Two key thrusts of EMA’s “Guideline on the Requirements for Quality Documentation Concerning Biological Investigational Medicinal Products in Clinical Trials” will be to provide flexibility in shelf-life determination for IMPs and to facilitate harmonization of the clinical trial application process across the EU.
As the guideline reaches its final stage, EMA’s Head of Biologicals Peter Richardson has been emphasizing at recent industry/regulator forums that the lack of shelf-life flexibility and EU harmonization have been sticking points previously for industry in the IMP CMC arena that the guideline should help resolve.
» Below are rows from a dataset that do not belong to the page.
theorem beginVerb_setParam_of_not_inRange {s : State} {name : String} {value : Int} {d : Descriptor}
    (h : lookup s.host.cfg.params name = some d) (range : ¬ inRange d value = true) :
    beginVerb (.setParam name value) s = raise (.outOfRange name value d.min d.max) (idle s) := by
  rw [beginVerb, beginSetParam, withDescriptor_of_lookup_eq_some h, if_neg range]

/-- Settles O43: with the lookup done, both verbs begin an exchange. -/
theorem getParamAndResultReadAValue : Obligations.GetParamAndResultReadAValue :=
  fun _ _ _ => ⟨fun h => verbExchanges_of_xchg (beginVerb_getParam h), fun h => verbExchanges_of_xchg (beginVerb_result h)⟩

/-- Settles O44: a value in range is the data of the exchange, unchanged by the mask; another raises before any operation. -/
theorem setParamChecksTheRangeFirst : Obligations.SetParamChecksTheRangeFirst := by
  intro s name value d h
  refine ⟨fun lower upper => ?_, fun outside free => ?_⟩
  · have := d.max.isLt
    have := mask16_toNat value
    refine ⟨mask16 value, by omega, ?_⟩
    exact verbExchanges_of_xchg (beginVerb_setParam_of_inRange h ((inRange_iff d value).2 ⟨lower, upper⟩))
  · have range : ¬ inRange d value = true := by
      rw [inRange_iff]
      omega
    exact ⟨_, (exec_instr_of_call_eq_none free (.setParam name value)).trans
      (congrArg _ (beginVerb_setParam_of_not_inRange h range)), rfl, rfl, rfl, rfl, rfl, rfl, rfl, rfl⟩

/-- Settles O45: the masked speed is the data of the exchange. -/
theorem moveSendsTheMaskedSpeed : Obligations.MoveSendsTheMaskedSpeed :=
  fun _ speed => ⟨mask16 speed, mask16_toNat speed, verbExchanges_of_xchg (v := .move speed) rfl⟩

/-- Settles O46: each of the three begins an exchange that reads nothing. -/
theorem actionVerbsExchange : Obligations.ActionVerbsExchange :=
  fun _ => ⟨verbExchanges_of_xchg (v := .reset) rfl, verbExchanges_of_xchg (v := .stop) rfl,
    verbExchanges_of_xchg (v := .enableTracking) rfl⟩

/-- Settles O47: each of the two begins an exchange with its own reading. -/
theorem stateAndEchoDecode : Obligations.StateAndEchoDecode :=
  fun _ => ⟨verbExchanges_of_xchg (v := .state) rfl, verbExchanges_of_xchg (v := .echo) rfl⟩

/-- A verb that begins an exchange which the channel does not end sends its request, collects what comes, and is stuck there. -/
theorem verbWaits_of_xchg {v : VerbCall} {k : Reading} {cmd par : Byte} {d : Half} {s : State}
    (begins : beginVerb v s = xchg k cmd par d s) : VerbWaits v.instr k (build s.host.cfg.unit cmd par d) s := by
  intro a free htx hrx quiet short plan
  rw [exec_instr_of_call_eq_none free, begins, xchg_of_not_busy htx hrx]
  obtain ⟨r, sends, rph, rtxf, -, rrxn, rchan, rfeed, rhost⟩ := steps_send k (requested k cmd par d s) rfl rfl quiet
  have room : r.afu.rxn.toNat = 0 := congrArg BitVec.toNat rrxn
  obtain ⟨u, collects, uph, urxn, umem, utxf, -, uchan, uhost, ufeed⟩ := steps_receive a r [] rph rfeed (by omega)
    (by rw [rchan]) (by rw [rchan, List.append_nil]; exact plan)
  rw [room, Nat.zero_add] at urxn
  rw [room, urxn] at umem
  have stuck : u.Stuck := ⟨uph, urxn ▸ short, ufeed, by rw [uchan, rchan], by rw [uchan]⟩
  have waits := uhost.trans rhost
  refine ⟨_, rfl, 9 + a.length, fun m => ?_⟩
  obtain ⟨t, run, tafu, tchan, tfeed, thost⟩ := stuck.steps m
  refine ⟨t, ?_, tafu ▸ uph, tafu ▸ urxn, tafu ▸ umem, ?_, ?_, ?_, tfeed.trans ufeed⟩
  · rw [Nat.add_assoc, sends, collects, run]
  · rw [tafu, utxf, rtxf]
    rfl
  · rw [tchan, uchan, rchan]
    rfl
  · rw [thost k (by rw [waits]) (by rw [waits]), waits]
    rfl

/-- Settles O50: each verb that gets as far as its exchange begins it, so `verbWaits_of_xchg` applies. -/
theorem verbWaitsForTheChannel : Obligations.VerbWaitsForTheChannel := by
  intro s name value d
  refine ⟨fun h => ⟨verbWaits_of_xchg (beginVerb_getParam h), fun lower upper => ?_⟩,
    fun h => verbWaits_of_xchg (beginVerb_result h), verbWaits_of_xchg (v := .move value) rfl,
    verbWaits_of_xchg (v := .state) rfl, verbWaits_of_xchg (v := .reset) rfl, verbWaits_of_xchg (v := .echo) rfl,
    verbWaits_of_xchg (v := .stop) rfl, verbWaits_of_xchg (v := .enableTracking) rfl⟩
  exact verbWaits_of_xchg (beginVerb_setParam_of_inRange h ((inRange_iff d value).2 ⟨lower, upper⟩))

end Sys2Proof.Machine
end

section
/-! PROOF. The verbs and their turns: a call during an exchange or inside an earlier verb, the answer in DONE, and the single
operations a verb is made of (spec/20_memory.md sections 4 and 6, spec/43_protocol_verbs.md section 1; log 10, 25, 27). -/

namespace Sys2Proof.Machine

/-- A call inside an earlier verb is put behind those that wait (log 10). -/
theorem exec_instr_of_call_ne_none {s : State} (inside : s.host.call ≠ none) (v : VerbCall) :
    exec v.instr s = .next (enqueue v s) := by
  rw [exec_instr, call, if_neg inside]

/-- Settles O49: a verb begins with its BUILD, which is refused in TX and RX, or raises. -/
theorem verbDuringAnExchangeKeepsTheRequest : Obligations.VerbDuringAnExchangeKeepsTheRequest := by
  intro s i verb free busy
  obtain ⟨v, rfl⟩ := (isVerb_iff i).1 verb
  rw [exec_instr_of_call_eq_none free]
  rcases beginVerb_cases v (rfl : s.host = s.host) with ⟨k, cmd, par, d, e, -⟩ | ⟨err, e, -⟩ <;> rw [e]
  · have refused : buildStep s.host.cfg.unit cmd par d s = refuse s :=
      Host.Outcome.next.inj (exec_build_of_busy busy s.host.cfg.unit cmd par d)
    rw [xchg, refused]
    exact ⟨_, rfl, rfl, rfl, rfl, rfl, rfl⟩
  · exact ⟨_, rfl, rfl, rfl, rfl, rfl, rfl⟩

/-- Settles O51: the invariant makes the outcome the validation of the bytes collected, so `steps_answer` applies. -/
theorem waitingVerbIsAnsweredWhenDone : Obligations.WaitingVerbIsAnsweredWhenDone := by
  intro s k inv waits done noReset
  have count : (memRead s.afu.rxf 0 s.afu.rxn.toNat).length = s.afu.rxn.toNat := memRead_length _ _ inv.afu.counters.2
  obtain ⟨n, hn, t, run, hafu, hchan, hfeed, hhost⟩ :=
    steps_answer k s _ waits done noReset (by rw [count]) (inv.afu.validated done)
  exact ⟨n, hn, t, run 0, hafu, hchan, hfeed, hhost⟩

/-- Settles O52: `enqueue` inside a verb; the turn of a free host is the oldest waiting call. -/
theorem callsWaitTheirTurn : Obligations.CallsWaitTheirTurn := by
  refine ⟨fun s i verb inside => ?_, fun s v rest free waiting htx hrx noReset => ?_⟩
  · obtain ⟨v, rfl⟩ := (isVerb_iff i).1 verb
    exact ⟨v, rfl, _, exec_instr_of_call_ne_none inside v, rfl, rfl, rfl, rfl, rfl, rfl⟩
  · rw [exec_instr_of_call_eq_none (s := { s with host := { s.host with pending := rest } }) free]
    exact step_turn _ _ (hostTurn_begin s v rest htx hrx free waiting) noReset

/-- A host whose verb finds the block where it left it, and can go on, issues one operation of the block. -/
theorem hostOp_single {c : CallState} {s : State} (h : c.Inv s.afu) :
    ∃ j : BitVec 3, ∃ op ∈ [Instr.start, .getstat, .getdata, .getb j, .sigcmp], ∃ v, exec op s = .next v ∧
      HostMoved v (hostOp c s) := by
  rcases hostOp_cases c s with single | ⟨k, bytes, rfl, nothing, -⟩
  · exact single
  · obtain ⟨done, ok, hk, -⟩ := h
    rcases nothing with shut | hk'
    · rw [(readable_iff _).2 ⟨done, ok⟩] at shut
      cases shut
    · exact absurd hk' hk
The investigational products guideline was out for public comment last year for a six month period that ended in August. The comments are currently being assessed by the EMA’s Biological Working Party (BWP), which has primary responsibility for drafting the guideline, and the final version is expected soon. The guideline will cover documentation requirements for biological and biotech products used in Phase I, II and III clinical trials.
[Richardson’s insights on the EMA’s key biological initiatives that he gave this spring at CASSS’ CMC Strategy Forum Europe in Barcelona and at the PDA/EMA Conference in London are provided for subscribers here. Nonsubscribers can purchase the story for $195 by contacting Peter Blachly (Peter@ipq.org). For subscription/license information, click here]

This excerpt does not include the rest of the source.